完全に車体から引き離せた後は、履帯を曲げて金属ロープに引っ掛けて戦車後部に結わえています。これで履帯も引きずっていくということなのですね。
すべての作業がおわり、回収車が引き上げを開始します。ここまでおおよそ1時間程度かかったようです。
履帯外れ〜回収までの動画
特に状況が分かりやすかった動画3本です。それぞれ撮影角度が異なるので見比べてみるのがいいかと思います。
履帯が外れたことへの10式戦車への批判
履帯は無理な急カーブなどをすると構造上外れやすいものだそうです。
今回は演習中でしたが、訓練中や、他国の例では実戦でも履帯外れはそこそこ起こるものだということです。
確かに、富士総合火力演習という大舞台で履帯が外れてしまったのは、ちょっと意外なのかもしれませんが、履帯が外れたからと言って10式戦車の能力が低いということにはならないそうですね。
むしろ、ガッチガチに外れないようになっている場合、車軸などに無理がかかり、さらに大きな損傷となり走行不能になってしまうことも考えられます。
擱座(かくざ・動けなくなったこと)した戦車は相手にとっていい標的になってしまいます。
軍事アナリストの小川和久さんも履帯外れに関してツイートされています。
10式戦車のキャタピラが外れた一件(8月23日総合火力演習)が話題になっている。しかし、これは恥ずかしいことでも何でもなく、戦場はもとより、実戦的な演習では時おり起きるトラブルで、敵の攻撃を避けながらただちに修理して戦闘に復帰する能力が問われる瞬間でもある。戦車の完成度も高まる。

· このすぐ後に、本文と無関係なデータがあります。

/-- A graph node (R236). -/
structure Node where
  kind : Nat
  preds : Nat
  scope : Nat
  succ : List Nat
  compl : Nat
  a : Nat
  b : Word
  c : Word
  deriving DecidableEq, Repr

/-- State of a node within its instance. -/
inductive NodeState
  | blocked (count : Nat)
  | ready (order : Nat)
  | running
  /-- a copy or signal: bytes moved so far, its stores under way -/
  | busy (moved : Nat) (ops : List Nat)
  /-- its effect is over and its completion store is due; the successors to be decremented -/
  | ending (succ : List Nat)
  /-- its completion store is under way -/
  | storing (ops : List Nat) (succ : List Nat)
  | done
  deriving DecidableEq, Repr

/-- An instance of a graph (R235 to R238). -/
structure Inst where
  ring : Nat
  ctx : Nat
  prio : Nat
  seq : BitVec 32
  doneAt : Nat
  nodes : Store (Option Node)
  states : Store (Option NodeState)
  dyn : Nat
  nready : Nat
  /-- failing code and node -/
  err : Option (Nat × Nat)
  aborted : Bool
  /-- its DONE word is on its way -/
  ending : Bool
  /-- the walker that runs it (R235) -/
  die : Nat
  /-- its graph image, while that has not been read -/
  graph : Option Nat
  deriving DecidableEq, Repr

/-! ### Coherence -/

/-- States of an L1 sector other than I (R155). -/
inductive L1State | l | k | o | m
  deriving DecidableEq, Repr

/-- An L1 sector (R155, R161). `writers` are the arms that wrote it (R118). -/
structure L1Sec where
  st : L1State
  data : List Byte
  dirty : BitVec 64
  expiry : Nat
  writers : List (Nat × Bool)
  deriving DecidableEq, Repr

/-- What an L1 does when ownership arrives, in order (R162). -/
inductive OwnAct
  | load (load part : Nat)
  | store (op : Nat) (team : Nat) (f : Bool) (cells : List (Nat × Byte))
  | atomic (op load part : Nat) (team : Nat) (f : Bool) (aop : AOp) (wide : Bool) (off : Nat) (b c : Word)
  deriving DecidableEq, Repr

/-- An agent with a request at a home. -/
inductive Agent
  | core (c : Nat)
  /-- a request of another chip, by its sequence number (R328) -/
  | chip (c seq : Nat)
  /-- an engine command, walker node, guest or the host: known by the operation its write completes -/
  | op
  deriving DecidableEq, Repr

/-- A request to a home (R163). `op` or `load`, `part` say what the answer completes; `load` of a read by an agent that is no core
is the read's number in `Coh.reads`. -/
inductive HomeBody
  | siRead (lease : Nat) (acq : Bool) (load part : Nat)
  | wiRead (acq : Bool) (load part : Nat)
  | wtRead (acq : Bool) (load part : Nat)
  | write (cells : List (Nat × Byte)) (op : Nat)
  | atomic (aop : AOp) (wide : Bool) (off : Nat) (b c : Word) (acq : Bool) (op load part : Nat)
  /-- an atomic of another chip, of every lane in the sector (R325) -/
  | atomics (aop : AOp) (wide : Bool) (lanes : List (Nat × Word × Word)) (acq : Bool)
  | own (acq : Bool)
  /-- the head of the queue, for a CPYV (R265) -/
  | hold (op : Nat)
  deriving DecidableEq, Repr

/-- A queued request. -/
structure HomeReq where
  src : Agent
  body : HomeBody
  deriving DecidableEq, Repr

/-- A directory entry (R157) with its queue (R163) and what its home waits for. WTPEND is the number of queued writes,
atomics and ownership requests. -/
structure DirEnt where
  exp : Nat
  sharers : List Nat
  /-- cores with an invalidation out that nothing has answered yet, and its number (R166) -/
  invs : List (Nat × Nat)
  owner : Option Nat
  nrh : List Nat
  queue : List HomeReq
  /-- a recall is out -/
  recalled : Bool
  /-- reads that wait for the owner's publish answer -/
  pubWait : List HomeReq
  /-- acquires held for forced publishes, and the holders that still have to answer (R168) -/
  acqWait : List HomeReq
  forced : List Nat
  /-- a CPYV holds the sector as the head of its queue (R265) -/
  held : Bool
  deriving DecidableEq, Repr

/-- Messages between a core and a home, or a scratchpad or Gallery bank (R115, R161, R163). -/
inductive MsgBody
  -- core to home
  | req (r : HomeBody)
  /-- answer to the invalidation of that number -/
  | invAck (inval : Nat)
  | sharerDrop
  | ownerDrop
  /-- answer of a recall: dirty bytes, and whether the sector was still held; `ops` of a write-back are operations of the arms that
  wrote the bytes (R118) -/
  | recallAnswer (held : Bool) (cells : List (Nat × Byte)) (ops : List Nat)
  /-- write-back that answers a publish request -/
  | publishAnswer (cells : List (Nat × Byte)) (ops : List Nat)
  /-- write-back of CACHE.PUB or of a release -/
  | publishWriteBack (cells : List (Nat × Byte)) (ops : List Nat)
  | evictionWriteBack (cells : List (Nat × Byte)) (ops : List Nat)
  | narrowRelease
  | narrowPublished
  | forcedAnswer
  -- home to core
  | lease (expiry : Nat) (data : List Byte) (load part : Nat)
  | wiCopy (data : List Byte) (load part : Nat)
  /-- data without a copy, and whether the sector is poisoned -/
  | data (data : List Byte) (poison : Bool) (load part : Nat)
  /-- the old value of an atomic -/
  | old (value : Nat) (poison : Bool) (load part : Nat)
  | grant (data : List Byte)
  | inval
  | recall
  | publish
  | forced
  | ack (op : Nat)
  /-- a copy of an STM on its way to the scratchpad bytes it names (R121) -/
  | stmCopy (cells : List (Nat × Byte)) (op : Nat)
  deriving DecidableEq, Repr

/-- A message in flight. It is delivered only after every earlier one of its direction, core and sector, and after the
operations in `after` have completed (a release, R118). -/
structure Msg where
  id : Nat
  toHome : Bool
  core : Nat
  sector : Nat
  body : MsgBody
  after : List Nat
  deriving DecidableEq, Repr

/-- What an operation is, which says what completes with it (R118, R283). -/
inductive OpKind
  | load | store | atomic | stm | cache
  /-- a write of an engine command; when it lies at a virtual address, its context and the address of its sector's byte 0 -/
  | cmdWrite (cmd : Nat) (at_ : Option (Nat × Nat))
  /-- a CPYV's wait to be the head of its version word's sector (R265) -/
  | cmdHold (cmd : Nat)
  /-- a read of another chip for an engine command: slice and offset in its source -/
  | cmdRead (cmd slice off : Nat)
  /-- a store of a node; of a COPY node, its context and the address of its sector's byte 0 (R152, R237) -/
  | nodeWrite (inst node : Nat) (at_ : Option (Nat × Nat))
  /-- a DONE word -/
  | doneWrite (inst : Nat)
  | remote (chip seq : Nat)
  | host
  | guest (site queue seq : Nat) (at_ : Option (Nat × Nat))
  /-- a delivery from the scale-out network or a group; of a store, whom to answer when it commits: chip, number, batch -/
  | delivery (reply : Option (Nat × Nat × Option (Nat × Nat))) (at_ : Option (Nat × Nat))
  deriving DecidableEq, Repr

/-- Bytes as the range locks compare them (R280): class 0 scratchpad and Gallery bytes by key, 1 DEVICE and HOST by context and
address, 2 POD by context, chip, export and offset. -/
structure Span where
  cls : Nat
  tag : Nat
  lo : Nat
  hi : Nat
  deriving DecidableEq, Repr

/-- An operation under way: its team and arm, and the bytes it accesses. -/
structure Op where
  kind : OpKind
  team : Nat
  f : Bool
  spans : List Span
  deriving DecidableEq, Repr

/-- The lanes of a load or atomic whose bytes lie in one sector: lane and offset in the sector (R325). -/
inductive PartState
  | waiting
  /-- the values, in the order of the lanes -/
  | ready (vals : List Word)
  | poisoned (vals : List Word)
  | lost (chip : Nat)
  deriving DecidableEq, Repr

structure Part where
  sector : Nat
  lanes : List (Nat × Nat)
  st : PartState
  /-- the reply may install a copy (no later store of the core to the sector has issued) -/
  install : Bool
  deriving DecidableEq, Repr

/-- A load or atomic under way (R74, R113), or the elements a walker fetches (R92). -/
structure Load where
  team : Nat
  /-- the walker whose elements it fetches; else it fills `vd` -/
  walker : Option Nat
  core : Nat
  op : Nat
  vd : Nat
  n : Nat
  sx : Bool
  parts : Store (Option Part)
  /-- lanes that met poison or loss so far -/
  poison : LaneMask
  /-- chips whose part of the values was lost, with its lanes, newest first -/
  lost : List (Nat × LaneMask)
  deriving DecidableEq, Repr

/-- An agent, other than a core, that reads at a home. -/
inductive ReadAgent
  /-- an engine command -/
  | cmd (id : Nat)
  /-- a graph walker for a node of an instance -/
  | node (inst node : Nat)
  /-- a graph walker for an entry of a ring -/
  | ring (ring : Nat)
  /-- the allocator for a launch -/
  | launch (id : Nat)
  /-- an arm for a packet image or a descriptor -/
  | arm (a : ArmId)
  /-- a guest, for a packet -/
  | guest (site queue seq : Nat)
  /-- a request from the scale-out network or a group, by its number -/
  | net (kind a b c : Nat)
  | host
  deriving DecidableEq, Repr

/-- A read at a home by such an agent: its answer once it has come, with its poison and the expiry of its lease, 0 for none. -/
structure AgentRead where
  who : ReadAgent
  sector : Nat
  answer : Option (List Byte × Bool × Nat)
  deriving DecidableEq, Repr

/-- A translation that a TLB holds (R351): which TLB (`coreUnit` and its kin), the context, the number of its first 128 KiB page, the
leaf. -/
structure TlbEnt where
  unit : Nat
  ctx : Nat
  page : Nat
  pa : Nat
  r : Bool
  w : Bool
  a : Bool
  /-- a page of 2 GiB -/
  big : Bool
  deriving DecidableEq, Repr

/-! ### Block-side structures and engines -/

/-- A mapped tile (R259). -/
structure Tile where
  entry : PalEntry
  eorg : Nat
  sorg : Nat
  rows : Nat
  cols : Nat
  stride : Nat
  expect : BitVec 32
  count : BitVec 32
  fail : Nat
  /-- COLL commands that still drain it -/
  drains : List Nat
  /-- its entry of the core's tile table -/
  slot : Nat
  deriving DecidableEq, Repr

— 軍事アナリスト 小川和久 (@kazuhisa_ogawa) September 30, 2015
今回の動画ではかなり時間をかけて回収作業をしており、「自衛隊は回収もモタモタしている」という意見もあるそうですが、どうもこれは後に履帯やその他の部品を再利用するために、使える部品はなるべく壊さずに回収しているからのようです。
というのも自衛隊は予算が決まっており、できるだけ無駄遣いをしないで兵器を管理する必要があります。
もし実戦だったら、部品が壊れても強引に回収車で引き上げるとか、履帯やサイドスカートを切ってその場で交換とかをするのだと思います。
動画でもサイドスカートは一枚一枚取り外し、戦車後部に積み込んでいることがわかります。
ある意味貴重な場面ですので、もしかしたら回収作業も見てもらおうという意図もあったのかもしれません。
まとめ
10式戦車は今のところ日本の最新式戦車で、今回のような履帯外れを目の当たりして「10式戦車は大丈夫か?」という心配の声や批判の声も出ているそうです。
しかし先にも述べたとおり、履帯外れ自体は珍しいことではないそうで、もし外れたとしても実戦ではもっと素早い回収作業になるのだそうです。
ですから10式戦車は弱いんじゃないかと心配する必要はありません。むしろ貴重な回収作業を見せてくれてよかったのかもしれませんね。